His new speakers look good and interesting.

http://elac.us/speakers

http://elac.us/peopletechnology

http://elac.us/debutproducts


----------



## zieglj01 (Jun 20, 2011)

Some more info - and preview review of the ELAC B5 speaker here
http://www.stereophile.com/content/tom-norton-trade-day


----------



## Blacklightning (Nov 22, 2011)

Some more info
I would get the Bookshelves... I would love to see a review along with the Arx A1rx


----------



## Chucka (Feb 17, 2014)

Any further news?


----------



## sealkojac (Aug 7, 2011)

Received this email last night:



> Hi Everyone,
> 
> Just wanted to give you a status update on your pre-orders. Most of the products have now arrived at the port, however since this is our first incoming shipment from overseas U.S. Customs is performing a secondary screening. This process might delay the product by a week.

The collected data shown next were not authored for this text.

-- ==== Sys2Proof/Tests/Slice0.lean ====
section
/-!
SUPPORT. Tests: ill-formed commands that `wellFormed` refuses, the worked examples of the specification, and for every statement with
hypotheses a witness that meets them, clause by clause.
-/
set_option Elab.async false
namespace Sys2Proof.Machine

/-! ## Small states -/

/-- A state that differs from reset in some fields of registers. -/
def W.w (l : List (Fld × Nat)) : State := l.foldl (fun s x => s.set x.1 x.2) State.reset
/-- An entry that fires once, forward, at position 100 of source 0, on channel 5. -/
def W.entry : BitVec 128 := mkEntry 100 1 5 0 0 0 false 1 false false
/-- A station frame of a type, its body from sender 7. -/
def W.sta (type tflags : Nat) (body : List Byte) : StaFrame :=
  ⟨0, 5, leBytes 1 16 ++ leBytes 1 type ++ leBytes 2 body.length ++ leBytes 2 0 ++ leBytes 1 7 ++ leBytes 1 tflags ++ List.replicate 16 0 ++ body⟩
def W.inbox (s : State) (f : StaFrame) : State := { s with net := { s.net with inbox := [f] } }
def W.master : Master := ⟨1, 0, 0, 0, 0, 0, 0, 9⟩
/-- A link that is ON at lane `f`, and an endpoint that is ON. -/
def W.link (s : State) (f : Nat) (l : Link) : State := { s with links := [(f, l)], units := s.units ++ [(linkUnit f, { state := .on })] }
def W.ep (s : State) (e : Nat) (x : Endpoint) : State := { s with eps := [(e, x)], units := s.units ++ [(epUnit e, { state := .on })] }
/-- Endpoint 2,047 LIVE on the link at lane 31. -/
def W.live : List (Fld × Nat) := [(R.EP_INFO_EP_STATE 2047, 2), (R.EP_INFO_LINK 2047, 31), (R.LINK_STATUS_LINK_STATE 31, 4)]
/-- A CTRL request of CTRL port 15. -/
def W.creq : CtrlReq := { tag := 3, write := false, addr := 0x300, words := 1, data := [], purpose := .port 15 }
/-- A marker of logical lane 0. -/
def W.marker : BitVec 130 := BitVec.ofNat 130 (4 * leNat [0x9D, 0x62, 0x4B, 0xB8, 0, 255, 0, 255, 0, 0, 0, 0, 0x62, 0x9D, 0xB4, 0x47])
/-- Levels that no codeword of the code lies near. -/
def W.noise : BitVec 5440 := BitVec.ofNat 5440 ((List.range 16).map fun i => 2 ^ (20 * i)).sum
/-- A HELLO packet: its first payload byte, and ACK. -/
def W.hello (b : Byte) (ack : Nat) : Packet := { ptype := 6, loc := true, tspec := ack, payload := b :: List.replicate 15 0 }
/-- A unit in a state. -/
def W.u (s : State) (u : Nat) (x : UnitState) : State := { s with units := s.units ++ [(u, { state := x })] }
def W.chain (s : State) (n : Nat) (c : Chain) : State := { s with chains := [(n, c)] }
/-- A light head of one driver whose channel `c` is an emitter of class 0. -/
def W.head : LHead := ⟨31, 1, 0, List.replicate 3 0 ++ [0x20] ++ List.replicate 0x41A 0 ++ [0, 0x40, 0, 0x40], false, false⟩
def W.hist (s : State) (v : Nat) (h : Hist) : State := { s with creel := { s.creel with hist := [(v, h)] } }
def W.mark (s : State) (m : Nat) (x : Mark) : State := { s with creel := { s.creel with marks := [(m, x)] } }
/-- A view with three rows of history, ROW_POS 10, 20 and 30. -/
def W.rows (l : List (Fld × Nat)) (v : Nat) : State :=
  let s := W.hist (W.w (l ++ [(R.HIST_ROW_CAP_ROWS v, 4), (R.HIST_STRIDE_BYTES v, 64), (R.WRITE_SEQ_SEQ v, 3)])) v { ring := [(5000, 1)], stored := 3 }
  { s with mem := [(5000 * 65536, 10), (5000 * 65536 + 64, 20), (5000 * 65536 + 128, 30)] }
/-- A command of requester `m` that stands with opcode `op`, with the rights of function 1, Skep running. -/
def W.cmd (s : State) (m op : Nat) (p : List Byte) : State :=
  let s := s.set R.SKEP_STATUS_STATE 0
  { s with skep := { s.skep with cmds := [(m, { req := leBytes 2 op ++ leBytes 2 p.length ++ leBytes 4 7 ++ p, priv := true })] } }
/-- A recipe image of one section, of view 7, with its CRC. -/
def W.imageWith (crc type index : Nat) (body : List Byte) : List Byte :=
  leBytes 4 0x43525645 ++ leBytes 2 1 ++ leBytes 2 1 ++ leBytes 8 (80 + body.length) ++ leBytes 8 9 ++ leBytes 4 crc ++
    List.replicate 36 0 ++ leBytes 2 type ++ leBytes 1 7 ++ leBytes 1 index ++ leBytes 4 body.length ++ leBytes 8 80 ++ body
def W.image (type index : Nat) (body : List Byte) : List Byte := W.imageWith (imgCrc (W.imageWith 0 type index body)) type index body
/-- Slot `j` holds an image. -/
def W.slot (s : State) (j : Nat) (bs : List Byte) : State :=
  { s with
    creel := { s.creel with refs := [(j, [(5000, 1)])] }
    mem := bs.zipIdx.filterMap fun (b, i) => if b = 0 then none else some (5000 * 65536 + i, b) }
def W.cal (s : State) (r : CalRun) : State := { s with cond := { s.cond with run := some r } }
def W.geo (s : State) (r : CalRun) : State := { s with plait := { s.plait with run := some r } }
/-- A head of view 7 with two lines. -/
def W.phead : PHead := { head := 63, desc := 4095, lo := 0, hi := 3, dir := 1, lines := [{ c := 1000, px := [[1], [2], [3], [4]] }, { c := 1200, px := [[1], [2], [3], [4]] }], last := some (1200, 0) }
def W.plait (s : State) (v : Nat) (x : PView) : State := { s with plait := { s.plait with view := [(v, x)] } }
def W.repeat (s : State) (k : Nat) (x : Rep) (c : Ctx) : State := { s with compare := { s.compare with reps := [(k, x)] }, ctxs := [(k, c)] }
def W.ring (s : State) (r : Nat) (q : List WRec) : State := { s with ringQ := [(r, q)] }
def W.pool (s : State) (p : Nat) (x : Pool) : State := { s with withy := { s.withy with pools := [(p, x)] } }
/-- Active window 15 over the last 2 MiB of BAR 2, onto the last 32 segments of device memory, in the host window. -/
def W.win (s : State) (w : Nat) : State :=
  (((((s.set R.HOSTWIN_SEGS_SEGS 1000).set (R.ACT_WIN_CFG_EN 15) 1).set (R.ACT_WIN_CFG_WRITE_EN 15) w).set (R.ACT_WIN_CFG_SIZE 15) 1).set
    (R.ACT_WIN_BAR_BASE 15) 32767).set (R.ACT_WIN_TGT_SEG 15) 786400
def W.dma (s : State) (x : DmaChan) : State := { s with dma := [(15, x)] }
/-- UNIT_SET of unit `u` by requester 20. -/
def W.unitSet (s : State) (u op flags : Nat) : State := W.cmd s 20 0x11 (leBytes 4 u ++ [BitVec.ofNat 8 op, BitVec.ofNat 8 flags] ++ List.replicate 10 0)
/-- The thresholds of R679 at their least. -/
def W.limits : List Byte := leBytes 2 600 ++ leBytes 2 700 ++ leBytes 2 800 ++ leBytes 2 850 ++ leBytes 2 1000
def W.run (s : State) : State := s.set R.SKEP_STATUS_STATE 0
/-- A rail's answer to a read, with its PEC. -/
def W.reply (addr cmd : Nat) (bs : List Byte) : List Byte := bs ++ [BitVec.ofNat 8 (pec8 ([addr * 2, cmd, addr * 2 + 1] ++ bs.map BitVec.toNat))]
/-- A recipe image that slot 63 holds whole, its load at the end. -/
def W.loaded (s : State) (bs : List Byte) (ld : JLoad) : State :=
  { W.slot (W.cmd s 15 0x20 ([63, 0, 0, 0, 0, 0, 0, 0] ++ leBytes 16 80)) 63 bs with jobs := { load := [(63, some ld)] } }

We are requesting status updates daily.
> 
> ...


----------



## Blacklightning (Nov 22, 2011)

Hard question. Why the two Bookshelf models? You would think bigger is better but the floor stands use the smaller drivers and with a crossover of 100hz or 250hz depending where you look it seems like the 6.5" drivers would be better as the bass drivers on the Floorstands.

I'm looking for speakers for my secondary 2 channel system Music ONLY low volume, all speakers in this line are affordable.


----------



## Blacklightning (Nov 22, 2011)

After reading and watching videos of Andrew. It seems like the B5 is the "best" focus on SQ model and the B6 is the Play louder and/or use a smalle amp model. I think I will be getting the B5.

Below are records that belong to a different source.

/-- COMF and MOVF on plain storage: every bit inverted, every bit kept; Z from the result, C and DC kept, everything else as
before (40_byte_oriented.md section 2). -/
def Obligations.ComplementAndMoveResult : Prop :=
  ∀ (s : State) (f : Nat) (d : Dest), s.mem.wf = true → fileKind f s.par = .plain →
    (∃ t r, exec (.comf f d) s = .next t ∧ (∀ j < 8, r.getLsbD j = !(memRead s.mem f).getLsbD j) ∧
      DestGets d f r s t ∧ t.z = decide (memRead s.mem f = 255#8) ∧ t.c = s.c ∧ t.dc = s.dc ∧ t.pc = s.pc + 1 ∧
      KeepsControl s t) ∧
    (∃ t, exec (.movf f d) s = .next t ∧ DestGets d f (memRead s.mem f) s t ∧
      t.z = decide (memRead s.mem f = 0#8) ∧ t.c = s.c ∧ t.dc = s.dc ∧ t.pc = s.pc + 1 ∧ KeepsControl s t)

/-- INCF and DECF on plain storage: one more and one less modulo 256, Z from the result, no carry or borrow recorded,
everything else as before (40_byte_oriented.md section 2). -/
def Obligations.IncrementDecrementResult : Prop :=
  ∀ (s : State) (f : Nat) (d : Dest), s.mem.wf = true → fileKind f s.par = .plain →
    let a := (memRead s.mem f).toNat
    (∃ t, exec (.incf f d) s = .next t ∧ DestGets d f (BitVec.ofNat 8 (a + 1)) s t ∧ t.z = decide (a = 255) ∧
      t.c = s.c ∧ t.dc = s.dc ∧ t.pc = s.pc + 1 ∧ KeepsControl s t) ∧
    (∃ t, exec (.decf f d) s = .next t ∧ DestGets d f (BitVec.ofNat 8 (a + 255)) s t ∧ t.z = decide (a = 1) ∧
      t.c = s.c ∧ t.dc = s.dc ∧ t.pc = s.pc + 1 ∧ KeepsControl s t)

/-- RLF and RRF on plain storage: the 9-bit rotation through C, Z and DC kept, everything else as before
(40_byte_oriented.md section 2). -/
def Obligations.RotateResult : Prop :=
  ∀ (s : State) (f : Nat) (d : Dest), s.mem.wf = true → fileKind f s.par = .plain →
    let a := (memRead s.mem f).toNat
    (∃ t, exec (.rlf f d) s = .next t ∧ DestGets d f (BitVec.ofNat 8 (2 * a + s.c.toNat)) s t ∧
      t.c = decide (128 ≤ a) ∧ t.dc = s.dc ∧ t.z = s.z ∧ t.pc = s.pc + 1 ∧ KeepsControl s t) ∧
    (∃ t, exec (.rrf f d) s = .next t ∧ DestGets d f (BitVec.ofNat 8 (a / 2 + 128 * s.c.toNat)) s t ∧
      t.c = decide (a % 2 = 1) ∧ t.dc = s.dc ∧ t.z = s.z ∧ t.pc = s.pc + 1 ∧ KeepsControl s t)

/-- SWAPF, CLRF and MOVWF on plain storage, and CLRW in every state: what each writes, the flags each keeps, everything else as
before (40_byte_oriented.md section 2). -/
def Obligations.SwapClearStoreResult : Prop :=
  (∀ s : State, exec .clrw s = .next { s with w := 0#8, z := true, pc := s.pc + 1 }) ∧
  ∀ (s : State) (f : Nat), s.mem.wf = true → fileKind f s.par = .plain →
    (∀ d, ∃ t, exec (.swapf f d) s = .next t ∧
      DestGets d f (BitVec.ofNat 8 ((memRead s.mem f).toNat % 16 * 16 + (memRead s.mem f).toNat / 16)) s t ∧
      KeepsFlags s t ∧ t.pc = s.pc + 1 ∧ KeepsControl s t) ∧
    (∃ t, exec (.clrf f) s = .next t ∧ t.w = s.w ∧ Stores f 0#8 s t ∧ t.z = true ∧ t.c = s.c ∧ t.dc = s.dc ∧
      t.pc = s.pc + 1 ∧ KeepsControl s t) ∧
    (∃ t, exec (.movwf f) s = .next t ∧ t.w = s.w ∧ Stores f s.w s t ∧ KeepsFlags s t ∧ t.pc = s.pc + 1 ∧
      KeepsControl s t)

/-- BCF and BSF on plain storage: bit b becomes 0 or 1, the other seven bits, W and every flag are as before
(41_bit_oriented.md). -/
def Obligations.BitClearAndSetResult : Prop :=
  ∀ (s : State) (f b : Nat), s.mem.wf = true → fileKind f s.par = .plain → b < 8 →
    (∃ t r, exec (.bcf f b) s = .next t ∧
      (∀ j < 8, r.getLsbD j = if j = b then false else (memRead s.mem f).getLsbD j) ∧
      Stores f r s t ∧ t.w = s.w ∧ KeepsFlags s t ∧ t.pc = s.pc + 1 ∧ KeepsControl s t) ∧
    (∃ t r, exec (.bsf f b) s = .next t ∧
      (∀ j < 8, r.getLsbD j = if j = b then true else (memRead s.mem f).getLsbD j) ∧
      Stores f r s t ∧ t.w = s.w ∧ KeepsFlags s t ∧ t.pc = s.pc + 1 ∧ KeepsControl s t)

/-- BTFSC and BTFSS on plain storage: pc alone changes, by 2 when bit b has the value asked for (43_skip.md). -/
def Obligations.BitTestSkipResult : Prop :=
  ∀ (s : State) (f b : Nat), fileKind f s.par = .plain → b < 8 →
    exec (.btfsc f b) s
      = .next { s with pc := if (memRead s.mem f).getLsbD b = false then s.pc + 2 else s.pc + 1 } ∧
    exec (.btfss f b) s
      = .next { s with pc := if (memRead s.mem f).getLsbD b = true then s.pc + 2 else s.pc + 1 }

/-- DECFSZ and INCFSZ on plain storage: the destination, the skip decided by the result, no flag, everything else as before
(43_skip.md). -/
def Obligations.CountAndSkipResult : Prop :=
  ∀ (s : State) (f : Nat) (d : Dest), s.mem.wf = true → fileKind f s.par = .plain →
    let a := (memRead s.mem f).toNat
    (∃ t, exec (.decfsz f d) s = .next t ∧ DestGets d f (BitVec.ofNat 8 (a + 255)) s t ∧
      t.pc = (if a = 1 then s.pc + 2 else s.pc + 1) ∧ KeepsFlags s t ∧ KeepsControl s t) ∧
    (∃ t, exec (.incfsz f d) s = .next t ∧ DestGets d f (BitVec.ofNat 8 (a + 1)) s t ∧
      t.pc = (if a = 255 then s.pc + 2 else s.pc + 1) ∧ KeepsFlags s t ∧ KeepsControl s t)

/-! ## The register instructions, f a special register or nothing -/

/-- ADDWF, SUBWF, RLF and RRF on a special register: they complete with the byte the read gives, the data write happens first
and the flags after it, so that they hold the flags of the operation even where f is STATUS; W and C are those before the
instruction; pc goes on from what the accesses leave, which is the instruction's address but for a general register
(20_memory.md section 2, the results and flags of 40_byte_oriented.md sections 1 and 2, with the special registers of log entries 6
and 14; C and DC of SUBWF rest on the spec's decision D17, log entry 20). -/
def Obligations.ArithmeticOnSpecialRegister : Prop :=
  ∀ (s : State) (f : Nat) (d : Dest) (r : Sfr), fileKind f s.par = .special r →
    ∃ a s1, readFile f s = some (a, s1) ∧ (sfrIsGeneral r = false → AccessKeepsPc f d s s1 ∧ s1 = { s with device := s1.device }) ∧
      (∃ u, writeDest d f (BitVec.ofNat 8 (a.toNat + s.w.toNat)) s1 = some u ∧
        exec (.addwf f d) s = .next { u with
          c := decide (256 ≤ a.toNat + s.w.toNat)
          dc := decide (16 ≤ a.toNat % 16 + s.w.toNat % 16)
          z := decide ((a.toNat + s.w.toNat) % 256 = 0)
          pc := u.pc + 1 }) ∧
      (∃ u, writeDest d f (BitVec.ofNat 8 (a.toNat + 256 - s.w.toNat)) s1 = some u ∧
        exec (.subwf f d) s = .next { u with
          c := decide (s.w.toNat ≤ a.toNat)
          dc := decide (s.w.toNat % 16 ≤ a.toNat % 16)
          z := decide (a.toNat = s.w.toNat)
          pc := u.pc + 1 }) ∧
      (∃ u, writeDest d f (BitVec.ofNat 8 (2 * a.toNat + s.c.toNat)) s1 = some u ∧
        exec (.rlf f d) s = .next { u with c := decide (128 ≤ a.toNat), pc := u.pc + 1 }) ∧
      (∃ u, writeDest d f (BitVec.ofNat 8 (a.toNat / 2 + 128 * s.c.toNat)) s1 = some u ∧
        exec (.rrf f d) s = .next { u with c := decide (a.toNat % 2 = 1), pc := u.pc + 1 })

Andrew even picked the B5 for showroom demos.


----------



## Picture_Shooter (Dec 23, 2007)

ELAC is now at the RMAF but I didn't make it into their room and won't be going there this Sunday (tomorrow  ).

I too now am kind of curious how AJ's speakers perform w/ ELAC. I like the price!!


----------



## Tonto (Jun 30, 2007)

I like the fact that he developed an "on wall" Atmos speaker that matches his system. I said from the get-go that whoever hit this market first would have an advantage. Atmos seems to be delivering & gaining popularity...as I expected. I wish Chane would develop one as well! I'd be all in.


----------



## tesseract (Aug 9, 2010)

Picture_Shooter said:


> ELAC is now at the RMAF but I didn't make it into their room and won't be going there this Sunday (tomorrow  ).
> 
> I too now am kind of curious how AJ's speakers perform w/ ELAC. I like the price!!


Home Theater Shack's intrepid reporters were on the job for our inquisitive readers!

http://www.hometheatershack.com/for...st-rmaf-show-report-2015-a-3.html#post1306482


----------